High-dimensional classification by sparse logistic regression
This work addresses high-dimensional classification challenges for data scientists, offering a computationally efficient solution with theoretical guarantees, though it appears incremental as it builds on existing penalized regression and Slope estimator frameworks.
The paper tackles high-dimensional binary classification by proposing a sparse logistic regression method with a complexity penalty for model selection, deriving non-asymptotic bounds for misclassification excess risk that improve under low-noise conditions, and extends the Slope estimator to achieve computational feasibility and rate-optimality under specific conditions.
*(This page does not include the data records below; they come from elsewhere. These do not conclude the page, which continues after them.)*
-- ==== Sys2Proof/Machine/Memory.lean ====
section
/-! DEFINITION. Device and host memory: page walks, the interleave, accesses through an address space, footprints, seals,
stamps and the snapshot rule (16 R263 to R278, 17 R283 to R289). -/

namespace Sys2Proof.Machine

/-! ## Page tables (16 R266, R267) -/

/-- A leaf. -/
structure Leaf where
  size : Nat
  w : Bool
  rv : Bool
  frame : Nat
  rframe : Nat
  raw : Word

/-- The address of an entry in the module's table stores. -/
def tableKey (die off : Nat) : Nat := die * 2 ^ 28 + off

/-- An 8-byte entry of a table store. -/
def Mem.tableWord (m : Mem) (die off : Nat) : Word := BitVec.ofNat 64 (memRead m.table (tableKey die (off % 2 ^ 28)) 8)

/-- The byte offset of the table that a root-directory entry names; reserved bits are zero, and a top table is 8 KiB
aligned (R266). -/
def dirTable (e : Word) : Option Nat :=
  if e.getLsbD 0 ∧ slice e 1 11 = 0 ∧ slice e 28 36 = 0 ∧ slice e 12 16 % 2 = 0 then some (slice e 12 16 * 4096) else none

/-- The byte offset of the table that a table entry names (R267). -/
def entryTable (e : Word) : Option Nat :=
  if slice e 62 2 = 1 ∧ slice e 0 4 = 0 ∧ slice e 20 8 = 0 ∧ slice e 52 8 = 0 then some (slice e 4 16 * 4096) else none

/-- A leaf entry that maps a page of `size` bytes (R267). -/
def entryLeaf (e : Word) (size : Nat) : Option Leaf :=
  if slice e 62 2 = 2 ∧ slice e 0 4 = 0 ∧ slice e 52 8 = 0 then
    some ⟨size, e.getLsbD 61, e.getLsbD 60, slice e 4 24, slice e 28 24, e⟩
  else none

/-- The entries that a walk of offset `o` reads above the leaf, by `get`, and the leaf (R267). The list names the table
store offsets read. -/
def walkTables (get : Nat → Word) (leafGet : Nat → Word) (asid o : Nat) : List Nat × Option Leaf :=
  let a0 := 8 * asid
  match dirTable (get a0) with
  | none => ([a0], none)
  | some t2 =>
    let a2 := t2 + 8 * bitsOf o 39 10
    match entryTable (get a2) with
    | none => ([a0, a2], none)
    | some t1 =>
      let a1 := t1 + 8 * bitsOf o 30 9
      match entryLeaf (leafGet a1) size1G with
      | some l => ([a0, a2], some l)
      | none =>
        match entryTable (get a1) with
        | none => ([a0, a2, a1], none)
        | some t0 => ([a0, a2, a1], entryLeaf (leafGet (t0 + 8 * bitsOf o 21 9)) size2M)

/-- A walk that reads the table store itself. -/
def Mem.leaf (m : Mem) (die asid o : Nat) : Option Leaf := (walkTables (m.tableWord die) (m.tableWord die) asid o).2

/-- The key of a walk-cache entry (R271). -/
def walkKey (die asid off : Nat) : Nat := (asid * 2 + die) * 2 ^ 28 + off

/-! ## Address spaces -/

/-- The die of the module whose table store a region's walks read (R266). DEDUCED: log 19. -/
def Region.tableDie (r : Region) (rid : Nat) : Nat := if r.seam.axis = 0 then r.dieOf 0 else rid / 16

/-- The die number a region's addresses name: 2m + RID[4] (R264). -/
def State.homeDie (s : State) (rid : Nat) : Nat := 2 * s.time.member + rid / 16

/-- An address of the region's space (R264). -/
def State.inHome (s : State) (rid : Nat) (va : Word) : Bool :=
  vaClean va && vaDevice va && decide (vaDie va = s.homeDie rid)

/-- The channel-set index of an offset in a plain interleave (R265). -/
def Region.setIdx (r : Region) (o : Nat) : Nat := o / 1024 % 2 ^ r.k

/-- Channel and local address of offset `o` of a page whose frame starts at `lfa` (R265). -/
def Region.place' (r : Region) (o size lfa : Nat) : Nat × Nat :=
  let q := ((o % size) / 1024) / 2 ^ r.k
  ((r.cs[r.setIdx o]?).getD 0, lfa + q * 1024 + o % 1024)

/-- The replicated interleave, for a tile on side `sd` (R278). -/
def Region.placeRepl (r : Region) (o size lfa rlfa sd : Nat) : Nat × Nat :=
  let q := ((o % size) / 1024) / 2 ^ r.k
  let half := 2 ^ (r.k - 1)
  let g := o / 1024
  let base := if g % 2 ^ r.k / half = sd then lfa else rlfa
  ((r.cs[sd * half + g % half]?).getD 0, base + q * 1024 + o % 1024)

/-- The key of a device-memory byte. -/
def hbmKey (p : Nat × Nat) : Nat := p.1 * 2 ^ 31 + p.2

/-- The leaf that maps an address of a region's space. -/
def State.leafOf (s : State) (rid : Nat) (va : Word) : Option Leaf :=
  if s.inHome rid va then
    let r := s.region rid
    s.mem.leaf (r.tableDie rid) r.asid (vaOff va)
  else none

/-- The memory key of an address of a region's space, in the plain interleave. -/
def State.translate (s : State) (rid : Nat) (va : Word) : Option Nat :=
  (s.leafOf rid va).map (fun l => hbmKey ((s.region rid).place' (vaOff va) l.size (l.frame * 8192)))

/-- Pieces of a range that stay inside a granule: address and length. -/
def pieces : Nat → Nat → Nat → List (Nat × Nat)
  | 0, _, _ => []
  | fuel + 1, a, n =>
    if n = 0 then []
    else
      let c := min n (1024 - a % 1024)
      (a, c) :: pieces fuel (a + c) (n - c)

/-- The granule pieces of a range of `n` bytes. -/
def granules (va : Word) (n : Nat) : List (Nat × Nat) := pieces (n / 1024 + 2) va.toNat n

/-- The `n` bytes at an address of a region's space, little-endian; none where a byte is not mapped. -/
def State.readVa (s : State) (rid : Nat) (va : Word) (n : Nat) : Option Nat :=
  (granules va n).foldr
    (fun p acc =>
      match acc, s.translate rid (BitVec.ofNat 64 p.1) with
      | some hi, some k => if p.1 < 2 ^ 64 then some (memRead s.mem.hbm k p.2 ||| (hi <<< (8 * p.2))) else none
      | _, _ => none)
    (some 0)

/-- Whether every byte of a range is mapped, and writable where `w` asks for it. -/
def State.mapped (s : State) (rid : Nat) (va : Word) (n : Nat) (w : Bool) : Bool :=
  (granules va n).all (fun p =>
    decide (p.1 < 2 ^ 64) &&
      (match s.leafOf rid (BitVec.ofNat 64 p.1) with
       | some l => !w || l.w
       | none => false))

/-- The state with `n` bytes of `v` written at an address of a region's space; unmapped bytes are dropped. -/
def State.writeVa (s : State) (rid : Nat) (va : Word) (n v : Nat) : State :=
  (granules va n).foldl
    (fun s p =>
      match s.translate rid (BitVec.ofNat 64 p.1) with
      | some k => { s with mem := { s.mem with hbm := memWrite s.mem.hbm k p.2 (v >>> (8 * (p.1 - va.toNat))) } }
      | none => s)
    s

/-! ## The leaves of sealed pages (16 R277) -/

/-- The leaf of the page of an address recorded, unless it is. -/
def State.recordLeaf (s : State) (rid : Nat) (va : Word) : State :=
  match s.leafOf rid va with
  | none => s
  | some l =>
    let page := pageOf va l.size
    if s.mem.pages.any (fun p => p.rid == rid && p.page == page) then s
    else { s with mem := { s.mem with pages := s.mem.pages ++ [⟨rid, page, l.size == size1G, l.raw, false⟩] } }

/-- Records the leaves of the pages of a range that becomes sealed (R277), gone through in steps of 2 MiB. -/
def State.recordLeaves (s : State) (rid : Nat) (base : Word) (len : Nat) : State :=
  let a0 := base.toNat / size2M
  let n := if len = 0 then 0 else (base.toNat + len - 1) / size2M - a0 + 1
  (List.range n).foldl (fun s i => s.recordLeaf rid (BitVec.ofNat 64 ((a0 + i) * size2M))) s

/-! ## Footprints (16 R268 to R270) -/

/-- Bytes of a footprint record's page. -/
def Foot.size (f : Foot) : Nat := if f.big then size1G else size2M

/-- Whether every byte of a range lies in a record, in one with W where `w` asks for it, line by line (R268). -/
def covered (fs : List Foot) (va : Word) (n : Nat) (w : Bool) : Bool :=
  let a := va.toNat / 64
  let b := (va.toNat + (n - 1)) / 64
  (List.range (b - a + 1)).all (fun i =>
    let l := (a + i) * 64
    fs.any (fun f => decide (f.base.toNat ≤ l) && decide (l + 64 ≤ f.base.toNat + f.count * f.size) && (!w || f.w)))

/-- Whether a range of bytes meets a footprint. -/
def meetsFoot (fs : List Foot) (va : Word) (n : Nat) : Bool :=
  fs.any (fun f => meet va.toNat n f.base.toNat (f.count * f.size))

/-- Bytes of a TLB entry's page. -/
def Tlb.size (e : Tlb) : Nat := if e.big then size1G else size2M

/-- The loaded entry of an address (R270). -/
def tlbFind (es : List Tlb) (va : Word) : Option Tlb :=
  es.find? (fun e => decide (e.va.toNat ≤ va.toNat) && decide (va.toNat < e.va.toNat + e.size))

/-- Whether a line reads through the replicated interleave (R278). -/
def replLine (r : Region) (fs : List Foot) (va : Word) : Bool :=
  r.seam.axis != 0 &&
    fs.any (fun f => f.repl && decide (f.base.toNat ≤ va.toNat) && decide (va.toNat < f.base.toNat + f.count * f.size))

/-- Whether the channel of an address lies on the die of tile `i` (06 R131, 16 R278). -/
def Region.sameDie (r : Region) (fs : List Foot) (i : Nat) (va : Word) : Bool :=
  replLine r fs va || (r.cs[r.setIdx (vaOff va)]?).getD 0 / 128 == r.dieOf i

/-- The channel-set index of an address as tile `i` reaches it (16 R265, R278). -/
def Region.lineIdx (r : Region) (fs : List Foot) (i : Nat) (va : Word) : Nat :=
  if replLine r fs va then
    let half := 2 ^ (r.k - 1)
    r.seam.side (i % r.w) (i / r.w) * half + vaOff va / 1024 % half
  else r.setIdx (vaOff va)

/-- The channel of an address as tile `i` reaches it (16 R265, R278). -/
def Region.chanOf (r : Region) (fs : List Foot) (i : Nat) (va : Word) : Nat := (r.cs[r.lineIdx fs i va]?).getD 0

/-- The memory key of an address through a loaded entry, for tile `i` (16 R265, R278). -/
def Region.keyThrough (r : Region) (e : Tlb) (i : Nat) (va : Word) : Nat :=
  let o := vaOff va
  if e.repl && r.seam.axis != 0 then
    hbmKey (r.placeRepl o e.size (e.frame * 8192) (e.rframe * 8192) (r.seam.side (i % r.w) (i / r.w)))
  else hbmKey (r.place' o e.size (e.frame * 8192))

/-! ## Stamps (17 R284, R285) -/

/-- A stamp's fields: epoch, kind, AOP and task. -/
def stampOf (epoch kind aop task : Nat) : BitVec 32 :=
  BitVec.ofNat 19 epoch ++ BitVec.ofNat 2 kind ++ BitVec.ofNat 4 aop ++ BitVec.ofNat 7 task

/-- The snapshot rule: whether an access of the given kind passes a stamp, and the stamp after it (R285). Kinds are those of
R284. -/
def judge (stamp : BitVec 32) (epoch kind aop task : Nat) : Option (BitVec 32) :=
  if slice stamp 13 19 ≠ epoch then some (stampOf epoch kind (if kind = 2 then aop else 0) task)
  else
    let k := slice stamp 11 2
    let tk := slice stamp 0 7
    let ok : Bool := match kind with
      | 0 => k == 0 || (k == 1 && tk == task)
      | 1 => k == 1 && tk == task
      | 2 => k == 2 && slice stamp 7 4 == aop
      | _ => k == 3
    if ok then some (if kind = 1 then stampOf epoch 1 0 task else stamp) else none

/-- The judgement of an access to a line: loads of ranges that were sealed at step start neither read nor write stamps (R282). -/
def judgeAt (sealed : List (Word × Word)) (va : Word) (stamp : BitVec 32) (epoch kind aop task : Nat) : Option (BitVec 32) :=
  if kind = 0 ∧ sealedIn sealed (BitVec.ofNat 64 (va.toNat / 64 * 64)) 64 then some stamp
  else judge stamp epoch kind aop task

/-- A step's epoch from its count (17 R283). -/
def epochOf (count : Nat) : Nat := (count - 1) % 524287 + 1

/-- A device line by its line key. -/
def Mem.line (m : Mem) (l : Nat) : BitVec 512 := BitVec.ofNat 512 (memRead m.hbm (64 * l) 64)

/-- The memory with `n` bytes written inside a line; an error standing in the line goes. -/
def Mem.setBytes (m : Mem) (key n v : Nat) : Mem :=
  { m with hbm := memWrite m.hbm key n v, ecc := tabSet .none m.ecc (key / 64) .none }

/-- The undo list with a line's contents and stamp before the step's first write of it (17 R289; 00 R3). -/
def undoAdd (us : List Undo) (m : Mem) (line : Nat) (atomic : Bool) : List Undo :=
  if us.any (fun u => u.line == line) then us
  else us ++ [⟨line, m.line line, tabGet 0 m.stamps line, atomic⟩]

/-! ## What a marked step has written (02 R27) -/

/-- The state with a device line noted as it stands, where the step of the region is marked. -/
def State.keepLine (s : State) (rid line : Nat) : State :=
  let r := s.region rid
  match r.mark with
  | none => s
  | some m =>
    if m.lines.any (fun u => u.line == line) then s
    else s.setRegion rid { r with mark := some { m with lines := ⟨line, s.mem.line line, tabGet 0 s.mem.stamps line, false⟩ :: m.lines } }

/-- The state with host bytes noted as they stand, where the step of the region is marked. -/
def State.keepHost (s : State) (rid addr n : Nat) : State :=
  let r := s.region rid
  match r.mark with
  | none => s
  | some m =>
    s.setRegion rid { r with mark := some { m with host := (addr, natToBytes (memRead s.mem.host addr n) n) :: m.host } }

end Sys2Proof.Machine
end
We consider high-dimensional binary classification by sparse logistic regression. We propose a model/feature selection procedure based on penalized maximum likelihood with a complexity penalty on the model size and derive the non-asymptotic bounds for the resulting misclassification excess risk. The bounds can be reduced under the additional low-noise condition. The proposed complexity penalty is remarkably related to the VC-dimension of a set of sparse linear classifiers. Implementation of any complexity penalty-based criterion, however, requires a combinatorial search over all possible models. To find a model selection procedure computationally feasible for high-dimensional data, we extend the Slope estimator for logistic regression and show that under an additional weighted restricted eigenvalue condition it is rate-optimal in the minimax sense.